BEGIN TASK DATA
/-! ## PAD -/

/-- V-PAD-3. -/
theorem test_pad_abc :
    pad [0x61, 0x62, 0x63] 3 3 =
      .ok (64, [0x61, 0x62, 0x63, 0x80] ++ List.replicate 52 0 ++ [0, 0, 0, 0, 0, 0, 0, 0x18]) := by decide +kernel

/-- V-PAD-10. -/
theorem test_pad_longest :
    pad (letters 63) 63 (2 ^ 61 - 1) =
      .ok (128, letters 63 ++ [0x80] ++ List.replicate 56 0 ++ List.replicate 7 0xFF ++ [0xF8]) := by decide +kernel

/-! ## COMPRESS -/

/-- 95_test_vectors.md section 4.1, B = bytes 00 01 .. 3F. -/
theorem test_schedule :
    let w := (schedule (Vector.ofFn fun i => BitVec.ofNat 8 i.val)).toList
    w[3]? = some 0x0C0D0E0F#32 ∧ w[16]? = some 0x38383838#32 ∧ w[79]? = some 0xC47818A4#32 := by decide +kernel

/-- V-CMP-2: the constants alone. -/
theorem test_compress_zero :
    compress ⟨0, 0, 0, 0, 0⟩ (Vector.replicate 64 0) =
      ⟨0x9E1547ED#32, 0x57EC91C2#32, 0x30FA8BC8#32, 0xC7785A54#32, 0xA7EFA5E3#32⟩ := by decide +kernel

/-! ## Commands -/

/-- V-CMD-1, and V-FLT-3. -/
theorem test_init :
    statusOf (transact Command.init State.reset) = some 0x00000001#32 ∧
    archOf (exec .init (small { regs .fault 64 with errCode := .lenMismatch, npad := 2 })) = some (regs .absorb 0) := by
  decide +kernel

/-- V-CMD-2 (V-CMP-6). -/
theorem test_block :
    archOf (exec .block (loaded (regs .absorb 0) (Command.block (letters 64)))) =
      some ⟨⟨0xDA4968EB#32, 0x2E377C1F#32, 0x884E8F52#32, 0x83524BEB#32, 0xE74EBDBD#32⟩, .absorb, 64, .none, 0⟩ := by
  decide +kernel

/-- V-CMD-4: the digest of "abc" (S2); the bytes of DIN past the tail are not read. -/
theorem test_final_one_block :
    archOf (exec (.final 3) (loaded (regs .absorb 0) (Command.final 3 3 [0x61, 0x62, 0x63, 0xFF]))) =
      some ⟨⟨0xA9993E36#32, 0x4706816A#32, 0xBA3E2571#32, 0x7850C26C#32, 0x9CD0D89D#32⟩, .done, 3, .none, 1⟩ := by
  decide +kernel

/-- Program P6, command 3: two padding blocks after a block. -/
theorem test_final_two_blocks :
    archOf (exec (.final 56) (loaded
      ⟨⟨0xDA4968EB#32, 0x2E377C1F#32, 0x884E8F52#32, 0x83524BEB#32, 0xE74EBDBD#32⟩, .absorb, 64, .none, 0⟩
      (Command.final 56 120 (letters 56)))) =
      some ⟨⟨0xF34C1488#32, 0x385346A5#32, 0x5709BA05#32, 0x6DDD0828#32, 0x0DD4C6D6#32⟩, .done, 120, .none, 2⟩ := by
  decide +kernel

/-- V-ERR-2, V-ERR-5, V-ERR-8, V-ERR-13, and V-FLT-1: the codes 1, 3, 4, 5, and the first code kept. -/
theorem test_faults :
    statusOf (transact (word 0x80000005#32) (small (regs .absorb 0))) = some 0x00000013#32 ∧
    statusOf (transact (Command.block (letters 64)) State.reset) = some 0x00000033#32 ∧
    statusOf (transact (Command.final 0 (2 ^ 61) []) (small (regs .absorb 0))) = some 0x00000043#32 ∧
    statusOf (transact (Command.final 0 1 []) (small (regs .absorb 0))) = some 0x00000053#32 ∧
    statusOf (transact (word 0x00000002#32) (small { regs .fault 0 with errCode := .lenMismatch })) =
      some 0x00000053#32 := by decide +kernel

/-- V-LIM-2 and V-LIM-5. -/
theorem test_limits :
    archOf (exec .block (small (regs .absorb 0x1FFFFFFFFFFFFFC0#64))) =
      some { regs .fault 0x1FFFFFFFFFFFFFC0#64 with errCode := .lenRange } ∧
    archOf (exec (.final 63) { small (regs .absorb 0x1FFFFFFFFFFFFFC0#64) with
      command := ⟨0x00003F03#32, 0, 0x200000000000003F#64⟩ }) =
      some { regs .fault 0x1FFFFFFFFFFFFFC0#64 with errCode := .lenRange } := by decide +kernel

/-! ## The clock edge -/

/-- 70_reset_and_hazards.md R236 for LAT_INIT = 1: accepted at one edge, complete after the next. -/
theorem test_edge_accept_and_complete :
    (nextOf (core.run 1 (wired State.reset Command.init.present))).map State.busy = some true ∧
    (nextOf (core.run 2 (wired State.reset Command.init.present))).map (fun t => (t.busy, t.arch)) =
      some (false, regs .absorb 0) := by decide +kernel

/-- V-FLT-5: reset aborts a command in progress. -/
theorem test_edge_reset :
    (nextOf (step (wired (inProgress (regs .absorb 64) Command.init 1) resetWires))).map (fun t => (t.busy, t.arch)) =
      some (false, Arch.afterReset) := by decide +kernel

/-- The placed word is what the next step runs. -/
theorem test_withFetchWord :
    archOf (step (State.reset.withFetchWord 32 0x00000001)) = some (regs .absorb 0) := by decide +kernel

/-! ## The assembler -/

/-- 30_encoding.md R79 and R80: a `RAW` line with no bytes, and a `HASH` line. -/
theorem test_assembleText_raw_hash :
    assembleText "RAW 0x80000005, 7".toList = some [⟨0x80000005#32, 0, 7⟩] ∧
    assembleText "HASH 616263".toList = some [⟨0x00000001#32, 0, 0⟩, ⟨0x00000303#32, 0x616263#24 ++ 0#488, 3⟩] := by
  decide +kernel

/-- 30_encoding.md R79: a line of text, and a rejected one. -/
theorem test_assembleText :
    assembleText ("FINAL 3, 3, ".toList ++ ['"', 'a', 'b', 'c', '"'] ++ " ; done".toList) =
      some [⟨0x00000303#32, 0x616263#24 ++ 0#488, 3⟩] ∧
    assembleText "FINAL 64, 64".toList = none := by decide +kernel

/-! ## Witnesses: concrete inputs that meet a statement's hypotheses, each clause at a boundary value -/

theorem witness_ResetEdgeGivesResetValues :
    (wired (inProgress (regs .done 3) Command.init 5) resetWires).wires.rst = true := by decide

theorem witness_ResetStateValues : State.reset = State.resetWith ⟨1, 1, 1, 1, 1⟩ := rfl

theorem witness_ResetAbortsWithoutTrace :
    let s := wired (inProgress (regs .absorb 64) Command.init 1) resetWires
    let s' := wired (small (regs .done 3)) resetWires
    s.wires.rst = true ∧ s'.inputs = s.inputs ∧ s'.params = s.params ∧ s'.freeIndex = s.freeIndex ∧ s.arch ≠ s'.arch := by
  decide +kernel

theorem witness_IdleEdgeChangesNothing :
    let s := small (regs .absorb 64)
    s.wires.rst = false ∧ s.busy = false ∧ s.wires.cmdValid = false := by decide

theorem witness_AcceptingEdgeSamples :
    let s := wired (small (regs .absorb 64)) (Command.block (letters 64)).present
    s.cmdReady = true ∧ s.wires.cmdValid = true := by decide +kernel

theorem witness_AcceptedExactlyWhenValidAndReady :
    ∃ t u, step (wired State.reset Command.init.present) = .next t ∧ step State.reset = .next u := ⟨_, _, rfl, rfl⟩

theorem witness_InputsIgnoredWhileBusy :
    let s := inProgress (regs .absorb 0) Command.init 2
    s.busy = true ∧ Wires.idle.rst = false ∧ Command.init.present.rst = false ∧ Wires.idle ≠ Command.init.present := by
  decide

theorem witness_StatusWordFields :
    (inProgress (regs .absorb 0) Command.init 1).busy = true ∧
    (small ⟨Acc.iv, .fault, 0, .lenMismatch, 2⟩).busy = false ∧ (small (regs .done 0)).busy = false := by decide

theorem witness_DigestAndCountPorts : (small (regs .done 0xFFFFFFFFFFFFFFFF#64)).busy = false := by decide

theorem witness_DigestByteOrder : 3 < 4 ∧ 19 < 20 := by decide

theorem witness_DinLanes : 63 < 64 ∧ 15 < 16 := by decide

/-- Each row of the latency table, a reset edge, and a `BLOCK` of latency 3: with no wires after its own, and with wires that
present an `INIT` meanwhile and reset after its completion. -/
theorem witness_CommandCompletesAfterLatency :
    let a := regs .absorb 0
    check (decode 0x00000002#32) 0 State.reset.arch ≠ .none ∧
    (check (decode 0x00000001#32) 0 a = .none ∧ decode 0x00000001#32 = .ok .init) ∧
    (check (decode 0x00000002#32) 0 a = .none ∧ decode 0x00000002#32 = .ok .block) ∧
    (check (decode 0x00003703#32) 55 a = .none ∧ decode 0x00003703#32 = .ok (.final 55) ∧ padLength 55 = 64) ∧
    (check (decode 0x00003803#32) 56 a = .none ∧ decode 0x00003803#32 = .ok (.final 56) ∧ padLength 56 = 128) ∧
    (wired (small a) resetWires).wires.rst = true ∧
    let c := word 0x00000002#32
    let s : State := { small a with params := ⟨1, 3, 1, 1, 1⟩, inputs := [c.present] }
    let ws := [Command.init.present, Wires.idle, Wires.idle, resetWires]
    let s' : State := { s with inputs := c.present :: ws }
    s.params.WellFormed ∧ s.busy = false ∧ c.present.rst = false ∧ c.present.cmdValid = true ∧
      3 = latency c.present.command s.arch s.params ∧ 1 ≤ 3 ∧ s.inputs = c.present :: [] ∧
      (∀ j, j < 3 → (([] : List Wires).getD j Wires.idle).rst = false) ∧
      s'.inputs = c.present :: ws ∧ 3 = latency c.present.command s'.arch s'.params ∧
      (∀ j, j < 3 → (ws.getD j Wires.idle).rst = false) := by decide +kernel

theorem witness_DecodeOfEncode :
    (Instr.final 63).wellFormed = true ∧ Instr.init.wellFormed = true ∧ Instr.block.wellFormed = true := by decide

theorem witness_EncodeOfDecode : decode 0x00003F03#32 = .ok (.final 63) := by decide

theorem witness_DecodeByMaskAndMatch : decode 0x00003F03#32 = .ok (.final 63) := by decide

/-- One word for each clause. -/
theorem witness_DecoderReadsFields :
    ((0x00000011#32 : Word32).extractLsb' 0 4 = 1#4 ∧ (0x00000011#32 : Word32).extractLsb' 4 28 ≠ 0) ∧
    ((0x00000001#32 : Word32).extractLsb' 0 4 = 1#4 ∧ (0x00000001#32 : Word32).extractLsb' 4 28 = 0) ∧
    ((0x80000002#32 : Word32).extractLsb' 0 4 = 2#4 ∧ (0x80000002#32 : Word32).extractLsb' 4 28 ≠ 0) ∧
    ((0x00000002#32 : Word32).extractLsb' 0 4 = 2#4 ∧ (0x00000002#32 : Word32).extractLsb' 4 28 = 0) ∧
    ((0x00004003#32 : Word32).extractLsb' 0 4 = 3#4 ∧ (0x00004003#32 : Word32).extractLsb' 14 18 ≠ 0) ∧
    ((0x00000083#32 : Word32).extractLsb' 0 4 = 3#4 ∧ (0x00000083#32 : Word32).extractLsb' 4 4 ≠ 0) ∧
    ((0x00003F03#32 : Word32).extractLsb' 0 4 = 3#4 ∧ (0x00003F03#32 : Word32).extractLsb' 14 18 = 0 ∧
      (0x00003F03#32 : Word32).extractLsb' 4 4 = 0) ∧
    (0xFFFFFFF0#32 : Word32).extractLsb' 0 4 = 0#4 ∧ 4#4 ≤ (0xFFFFFFF4#32 : Word32).extractLsb' 0 4 ∧
    4#4 ≤ (0x0000000F#32 : Word32).extractLsb' 0 4 := by decide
END TASK DATA
The entries above hold a line with "(inProgress (regs .absorb 0)" and a later line with "theorem witness_DinLanes : 63". Write out exactly those lines and all lines between, nothing more.

    (inProgress (regs .absorb 0) Command.init 1).busy = true ∧
    (small ⟨Acc.iv, .fault, 0, .lenMismatch, 2⟩).busy = false ∧ (small (regs .done 0)).busy = false := by decide

theorem witness_DigestAndCountPorts : (small (regs .done 0xFFFFFFFFFFFFFFFF#64)).busy = false := by decide

theorem witness_DigestByteOrder : 3 < 4 ∧ 19 < 20 := by decide

theorem witness_DinLanes : 63 < 64 ∧ 15 < 16 := by decide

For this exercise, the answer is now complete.